-- ==== Sys2Proof/Tests/Slice0.lean ====
section
/-! SUPPORT. The model's own tests. Each expected value is from the spec: a rule's encoding or example, named beside it. -/

namespace Sys2Proof.Tests

open Sys2Proof Sys2Proof.Machine

/-- Bits written as digits in read order. -/
def rd (s : String) : List Bool := s.toList.map (· == '1')

/-- An element read at the first bit of a list of bits. -/
def read (f : Format) (T : Table) (s : String) : Read Instr := decode f T (srcOf (rd s) 0) 0

/-- The next state, or the reset state where there is none. -/
def after (o : Host.Outcome State Fault Refusal) : State :=
  match o with
  | .next s => s
  | .fault _ => State.reset
  | .refused _ => State.reset

/-- A core in a run, in some phase, over these input bytes. -/
def given (ph : Phase) (bytes : List Byte) : State :=
  { State.reset with
    busy := true, phase := ph, op := 1, inMem := storeBytes bytes 0 [], inLen := bytes.length, winEnd := bytes.length }

/-- The same with these bytes already in `INF`. -/
def givenInf (ph : Phase) (bytes : List Byte) : State :=
  { State.reset with busy := true, phase := ph, op := 3, infMem := storeBytes bytes 0 [], infLen := bytes.length }

/-- A row about to be unfiltered: the bytes of `INF`, `COLS` and `BPP`, and the rows already in `PIX`. -/
def givenRow (inf pix : List Byte) (row cols bpp height : Nat) : State :=
  { givenInf .unfRow inf with
    pixMem := storeBytes pix 0 [], pixLen := pix.length, row := row, cols := cols, bpp := bpp, height := BitVec.ofNat 32 height }

/-! ## Well-formedness: the ill-formed terms are refused -/

theorem test_wf_refuses_missing_lengths : (Instr.dynHdr 4 0 14 [4, 2, 2]).wf = false := by decide
theorem test_wf_refuses_legal_filter_byte : (Instr.ftIll 4).wf = false := by decide
theorem test_wf_accepts_four_lengths : (Instr.dynHdr 4 0 0 [4, 2, 2, 1]).wf = true := by decide
theorem test_wf_accepts_filter_byte_five : (Instr.ftIll 5).wf = true := by decide

/-! ## Decoding: words written out from 30_encoding.md -/

/-- R72: `BFINAL`, then `BTYPE`, bit 0 first. -/
theorem test_decode_block_headers :
    read .bh [] "100" = .ok (.blkStored true) 3 ∧ read .bh [] "010" = .ok (.blkFixed false) 3 ∧
    read .bh [] "101" = .ok (.blkDyn true) 3 ∧ read .bh [] "011" = .ok (.blkRsvd false) 3 := by decide

/-- R73: `LEN` and `NLEN`, each low byte first: the bytes `04 00 FB FF` of the example of R133. -/
theorem test_decode_stored_lengths :
    read .st [] "00100000000000001101111111111111" = .ok (.stBody 4 0xFFFB) 32 := by decide

/-- R74, with the counts of the example of R136: `00100 00000 0111`, then 18 lengths (those of R148). -/
theorem test_decode_dynamic_header :
    read .dh [] "00100000000111001010010000000000000000000000000000000110000010000001" =
      .ok (.dynHdr 4 0 14 [4, 2, 2, 0, 0, 0, 0, 0, 0, 0, 0, 0, 0, 3, 0, 2, 0, 4]) 68 := by decide +kernel

/-- R76, with the table of R148: 2 is `00`, 17 is `01`, 18 is `10`, 3 is `110`, 1 is `1110`, 16 is `1111`. -/
def tableR148 : Table := (build [0, 4, 2, 3, 0, 0, 0, 0, 0, 0, 0, 0, 0, 0, 0, 0, 4, 2, 2]).getD []

theorem test_decode_code_lengths :
    read .cl tableR148 "00" = .ok (.clLen 2) 2 ∧ read .cl tableR148 "1110" = .ok (.clLen 1) 4 ∧
    read .cl tableR148 "111101" = .ok (.clRep 2) 6 ∧ read .cl tableR148 "01111" = .ok (.clZ3 7) 5 ∧
    read .cl tableR148 "101111111" = .ok (.clZ11 127) 9 := by decide +kernel

/-- R85: the filter byte, least significant bit first. -/
theorem test_decode_rows :
    read .row [] "00000000" = .ok .ftNone 8 ∧ read .row [] "10000000" = .ok .ftSub 8 ∧ read .row [] "01000000" = .ok .ftUp 8 ∧
    read .row [] "11000000" = .ok .ftAvg 8 ∧ read .row [] "00100000" = .ok .ftPaeth 8 ∧
    read .row [] "10100000" = .ok (.ftIll 5) 8 ∧ read .row [] "11111111" = .ok (.ftIll 255) 8 := by decide

/-- R71: the header bytes `78 01`, the trailer `03 01 01 00` of the example of R248. -/
theorem test_decode_envelope :
    read .zHdr [] "0001111010000000" = .ok (.zHdr 0x78 0x01) 16 ∧
    read .zTrl [] "11000000100000001000000000000000" = .ok (.zTrl 0x03010100) 32 := by decide

/-- R162, R163, R164: literal 65, literal 0, literal 144, literal 255, end of block, and the two illegal symbols of a fixed block. -/
theorem test_decode_literals :
    read .ll fixLL "01110001" = .ok (.lit 65) 8 ∧ read .ll fixLL "00110000" = .ok (.lit 0) 8 ∧
    read .ll fixLL "110010000" = .ok (.lit 144) 9 ∧ read .ll fixLL "111111111" = .ok (.lit 255) 9 ∧
    read .ll fixLL "0000000" = .ok .eob 7 ∧
    read .ll fixLL "11000110" = .ok (.llIll 0) 8 ∧ read .ll fixLL "11000111" = .ok (.llIll 1) 8 := by decide +kernel

/-- R170 to R198: the fixed-block code of each length symbol and the extra bits of the example, all ones. -/
theorem test_decode_lengths_0 :
    read .ll fixLL "0000001" = .ok .len257 7 ∧
    read .ll fixLL "0000010" = .ok .len258 7 ∧
    read .ll fixLL "0000011" = .ok .len259 7 ∧
    read .ll fixLL "0000100" = .ok .len260 7 ∧
    read .ll fixLL "0000101" = .ok .len261 7 ∧
    read .ll fixLL "0000110" = .ok .len262 7 ∧
    read .ll fixLL "0000111" = .ok .len263 7 ∧
    read .ll fixLL "0001000" = .ok .len264 7 ∧
    read .ll fixLL "00010011" = .ok (.len265 1) 8 ∧
    read .ll fixLL "00010101" = .ok (.len266 1) 8 ∧
    read .ll fixLL "00010111" = .ok (.len267 1) 8 ∧
    read .ll fixLL "00011001" = .ok (.len268 1) 8 ∧
    read .ll fixLL "000110111" = .ok (.len269 3) 9 ∧
    read .ll fixLL "000111011" = .ok (.len270 3) 9 ∧
    read .ll fixLL "000111111" = .ok (.len271 3) 9 := by decide +kernel

/-- R170 to R198, the second half. -/
theorem test_decode_lengths_1 :
    read .ll fixLL "001000011" = .ok (.len272 3) 9 ∧
    read .ll fixLL "0010001111" = .ok (.len273 7) 10 ∧
    read .ll fixLL "0010010111" = .ok (.len274 7) 10 ∧
    read .ll fixLL "0010011111" = .ok (.len275 7) 10 ∧
    read .ll fixLL "0010100111" = .ok (.len276 7) 10 ∧
    read .ll fixLL "00101011111" = .ok (.len277 15) 11 ∧
    read .ll fixLL "00101101111" = .ok (.len278 15) 11 ∧
    read .ll fixLL "00101111111" = .ok (.len279 15) 11 ∧
    read .ll fixLL "110000001111" = .ok (.len280 15) 12 ∧
    read .ll fixLL "1100000111111" = .ok (.len281 31) 13 ∧
    read .ll fixLL "1100001011111" = .ok (.len282 31) 13 ∧
    read .ll fixLL "1100001111111" = .ok (.len283 31) 13 ∧
    read .ll fixLL "1100010011111" = .ok (.len284 31) 13 ∧
    read .ll fixLL "11000101" = .ok .len285 8 := by decide +kernel

/-- R205 to R234 and R203: the fixed-block code of each distance symbol, and extra value 1, bit 0 first. -/
theorem test_decode_distances :
    read .d fixD "00000" = .ok .dist0 5 ∧
    read .d fixD "00001" = .ok .dist1 5 ∧
    read .d fixD "00010" = .ok .dist2 5 ∧
    read .d fixD "00011" = .ok .dist3 5 ∧
    read .d fixD "001001" = .ok (.dist4 1) 6 ∧
    read .d fixD "001011" = .ok (.dist5 1) 6 ∧
    read .d fixD "0011010" = .ok (.dist6 1) 7 ∧
    read .d fixD "0011110" = .ok (.dist7 1) 7 ∧
    read .d fixD "01000100" = .ok (.dist8 1) 8 ∧
    read .d fixD "01001100" = .ok (.dist9 1) 8 ∧
    read .d fixD "010101000" = .ok (.dist10 1) 9 ∧
    read .d fixD "010111000" = .ok (.dist11 1) 9 ∧
    read .d fixD "0110010000" = .ok (.dist12 1) 10 ∧
    read .d fixD "0110110000" = .ok (.dist13 1) 10 ∧
    read .d fixD "01110100000" = .ok (.dist14 1) 11 ∧
    read .d fixD "01111100000" = .ok (.dist15 1) 11 ∧
    read .d fixD "100001000000" = .ok (.dist16 1) 12 ∧
    read .d fixD "100011000000" = .ok (.dist17 1) 12 ∧
    read .d fixD "1001010000000" = .ok (.dist18 1) 13 ∧
    read .d fixD "1001110000000" = .ok (.dist19 1) 13 ∧
    read .d fixD "10100100000000" = .ok (.dist20 1) 14 ∧
    read .d fixD "10101100000000" = .ok (.dist21 1) 14 ∧
    read .d fixD "101101000000000" = .ok (.dist22 1) 15 ∧
    read .d fixD "101111000000000" = .ok (.dist23 1) 15 ∧
    read .d fixD "1100010000000000" = .ok (.dist24 1) 16 ∧
    read .d fixD "1100110000000000" = .ok (.dist25 1) 16 ∧
    read .d fixD "11010100000000000" = .ok (.dist26 1) 17 ∧
    read .d fixD "11011100000000000" = .ok (.dist27 1) 17 ∧
    read .d fixD "111001000000000000" = .ok (.dist28 1) 18 ∧
    read .d fixD "111011000000000000" = .ok (.dist29 1) 18 ∧
    read .d fixD "11110" = .ok (.dIll 0) 5 ∧
    read .d fixD "11111" = .ok (.dIll 1) 5 := by decide +kernel

/-- R112: the example of the construction. -/
theorem test_build_example :
    (build [3, 3, 3, 3, 3, 2, 4, 4]).map (fun T => T.map Entry.bits) =
      some [rd "010", rd "011", rd "100", rd "101", rd "110", rd "00", rd "1110", rd "1111"] := by decide

/-- R113: three codes of length 1 are over-subscribed; R116: no code at all is no error; R119: an incomplete code is none. -/
theorem test_build_checks :
    build [1, 1, 1] = none ∧ build [0, 0] = some [] ∧ build [1] = some [{ code := 0, len := 1, sym := 0 }] := by decide

/-- R118: with the table of R112's example `1110` is symbol 6; R119: the only code `0` raises on bit 1; an empty table before any bit. -/
theorem test_walk_example :
    walk .symbol ((build [3, 3, 3, 3, 3, 2, 4, 4]).getD []) (srcOf (rd "1110") 0) 0 = .ok 6 4 ∧
    walk .matching (oneCode 0) (srcOf (rd "1") 0) 0 = .stop .noLeaf .matching 1 [] ∧
    walk .dynLengths [] (srcOf [] 0) 0 = .stop .emptyTable .dynLengths 0 [] := by decide

/-! ## The BitReader: the examples of R101, R102, R103 with `IN = B5 01 C3` -/

theorem test_bitReader_fields :
    readBits .symbol (windowSrc (given .symbol [0xB5, 0x01, 0xC3])) 3 0 = .ok 5 3 ∧
    readBits .symbol (windowSrc (given .symbol [0xB5, 0x01, 0xC3])) 5 3 = .ok 22 8 ∧
    readBits .symbol (windowSrc (given .symbol [0xB5, 0x01, 0xC3])) 13 0 = .ok 437 13 ∧
    readByte .stored (windowSrc (given .stored [0xB5, 0x01, 0xC3])) 12 = .ok 0xC3 24 ∧
    readByte .stored (windowSrc (given .stored [0xB5, 0x01, 0xC3])) 8 = .ok 0x01 16 ∧
    readBits .symbol (windowSrc (given .symbol [0xB5])) 9 0 = .stop .bounds .symbol 8 [] := by decide

/-! ## One step -/

/-- R133's example from its header on: `01 04 00 FB FF 00 FF 00 00`; output `00 FF 00 00`, cursor `(9, 0)`. -/
theorem test_step_stored :
    (after (step { given .stored [0x01, 0x04, 0x00, 0xFB, 0xFF, 0x00, 0xFF, 0x00, 0x00] with bb := 3 })).infMem =
        [(0, 0x00), (1, 0xFF), (2, 0x00), (3, 0x00)] ∧
      (after (step { given .stored [0x01, 0x04, 0x00, 0xFB, 0xFF, 0x00, 0xFF, 0x00, 0x00] with bb := 3 })).bp = 9 := by decide

/-- R133: the body is cut off; `E_BOUNDS(STORED)` at the window's end and no output. -/
theorem test_step_stored_cut_off :
    (after (step { given .stored [0x01, 0x04, 0x00, 0xFB, 0xFF, 0x00, 0xFF] with bb := 3 })).errCode = some .bounds ∧
      (after (step { given .stored [0x01, 0x04, 0x00, 0xFB, 0xFF, 0x00, 0xFF] with bb := 3 })).errPos = 7 := by decide

/-- R134: byte `07` is an error with `ERR_POS = 0`, `CUR_BB = 3`. -/
theorem test_step_reserved_block :
    (after (step (given .blockHeader [0x07]))).errCode = some .btype ∧ (after (step (given .blockHeader [0x07]))).errPos = 0 ∧
      (after (step (given .blockHeader [0x07]))).bb = 3 ∧ (after (step (given .blockHeader [0x07]))).bfinal = true := by decide

/-- R130: byte `73` gives `BFINAL = 1`, `BTYPE = 1`. -/
theorem test_step_fixed_block :
    (after (step (given .blockHeader [0x73]))).bfinal = true ∧ (after (step (given .blockHeader [0x73]))).btype = 1 ∧
      (after (step (given .blockHeader [0x73]))).phase = .symbol := by decide

/-- R137: `HCLEN = 0` sends lengths for symbols 16, 17, 18, 0 only. -/
theorem test_dynHdr_order :
    (after (exec (.dynHdr 4 0 0 [1, 2, 3, 3]) State.reset)).cllen.toList =
      [3, 0, 0, 0, 0, 0, 0, 0, 0, 0, 0, 0, 0, 0, 0, 0, 1, 2, 3] ∧
    (after (exec (.dynHdr 4 0 0 [1, 2, 3, 3]) State.reset)).phase = .dynLengths := by decide +kernel

/-- R138: three lengths 1 are over-subscribed: `E_CODELEN(TABLE_BUILD)`. -/
theorem test_dynHdr_over_subscribed :
    (after (exec (.dynHdr 4 0 0 [1, 1, 1, 0]) State.reset)).errCode = some .codeLen ∧
    (after (exec (.dynHdr 4 0 0 [1, 1, 1, 0]) State.reset)).errStage = .tableBuild := by decide +kernel

/-- R141, R142: after `CL.LEN 3`, `CL.REP 0` appends three more 3s. -/
theorem test_clRep_repeats :
    ((after (exec (.clRep 0) (after (exec (.clLen 3) State.reset)))).lens.toList.take 5 = [3, 3, 3, 3, 0]) ∧
    (after (exec (.clRep 0) (after (exec (.clLen 3) State.reset)))).nlens = 4 := by decide +kernel

/-- R142: a repeat with no previous length. -/
theorem test_clRep_first : (after (exec (.clRep 0) State.reset)).errCode = some .codeLen := by decide

/-- R144: extra value 127 emits 138 zeros; R143: 7 emits ten; R145: they must fit in `TOTAL = 258`. -/
theorem test_zero_runs :
    (after (exec (.clZ11 127) State.reset)).nlens = 138 ∧ (after (exec (.clZ3 7) State.reset)).nlens = 10 ∧
    (after (exec (.clZ3 0) { State.reset with nlens := 255 })).phase = .dynBuild ∧
    (after (exec (.clZ3 0) { State.reset with nlens := 256 })).errCode = some .codeLen := by decide +kernel

/-- R162: `LIT 65` appends `41`. -/
theorem test_lit_appends : (after (exec (.lit 65) State.reset)).infMem = [(0, 0x41)] := by decide

/-- R160: a full `INF` is `E_OVERFLOW`. -/
theorem test_lit_overflow :
    (after (exec (.lit 65) { State.reset with infCap := 0 })).errCode = some .overflow ∧
    (after (exec (.lit 65) { State.reset with infCap := 0 })).errStage = .symbol := by decide

theorem test_eob_ends : (after (exec .eob (given .symbol []))).phase = .blockEnd := by decide

theorem test_illegal_symbols :
    (after (exec (.llIll 0) State.reset)).errCode = some .symbol ∧ (after (exec (.llIll 1) State.reset)).errStage = .symbol ∧
    (after (exec (.dIll 0) State.reset)).errCode = some .symbol ∧ (after (exec (.dIll 1) State.reset)).errStage = .matching := by
  decide

/-- R182, R197, R198: `LEN269 3` is 22, `LEN284 31` is 258, `LEN285` is 258. -/
theorem test_lengths :
    (after (exec (.len269 3) State.reset)).mlen = 22 ∧ (after (exec (.len284 31) State.reset)).mlen = 258 ∧
    (after (exec .len285 State.reset)).mlen = 258 ∧ (after (exec .len257 State.reset)).mlen = 3 := by decide

/-- R202: `LIT 0x61`, then `MATCH 10, 1`: eleven bytes `61`. -/
theorem test_match_overlap :
    (after (exec .dist0 { givenInf .symbol [0x61] with mlen := 10 })).infMem =
      (List.range 11).map (fun k => (k, (0x61 : Byte))) := by decide

/-- R201: one byte produced and distance 2: `E_DIST`; distance 1 is legal. -/
theorem test_match_too_far :
    (after (exec .dist1 { givenInf .symbol [0x41] with mlen := 3 })).errCode = some .dist ∧
    (after (exec .dist0 { givenInf .symbol [0x41] with mlen := 3 })).errCode = none := by decide

/-- R200: the largest distance is 32768. -/
theorem test_largest_distance : (after (exec (.dist29 8191) State.reset)).mdist = 32768 := by decide

/-- R276, R277, R278: the examples. -/
theorem test_rows_none_sub_up :
    (after (exec .ftNone (givenRow [0x00, 1, 2, 3] [] 0 3 1 1))).pixMem = [(0, 1), (1, 2), (2, 3)] ∧
    (after (exec .ftSub (givenRow [0x01, 0x0A, 0x14, 0x1E, 0xFA] [] 0 4 1 1))).pixMem =
      [(0, 0x0A), (1, 0x1E), (2, 0x3C), (3, 0x36)] ∧
    (after (exec .ftUp (givenRow [0, 0x0A, 0x14, 0x1E, 0x02, 1, 2, 0xFA] [0x0A, 0x14, 0x1E] 1 3 1 2))).pixMem =
      [(0, 0x0A), (1, 0x14), (2, 0x1E), (3, 0x0B), (4, 0x16), (5, 0x18)] := by decide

· · · · ·

> _Problem statement_
Among the lines above, find each one containing the string "srcOf" and copy it.

> _Exercise solution_
def read (f : Format) (T : Table) (s : String) : Read Instr := decode f T (srcOf (rd s) 0) 0
    walk .symbol ((build [3, 3, 3, 3, 3, 2, 4, 4]).getD []) (srcOf (rd "1110") 0) 0 = .ok 6 4 ∧
    walk .matching (oneCode 0) (srcOf (rd "1") 0) 0 = .stop .noLeaf .matching 1 [] ∧
    walk .dynLengths [] (srcOf [] 0) 0 = .stop .emptyTable .dynLengths 0 [] := by decide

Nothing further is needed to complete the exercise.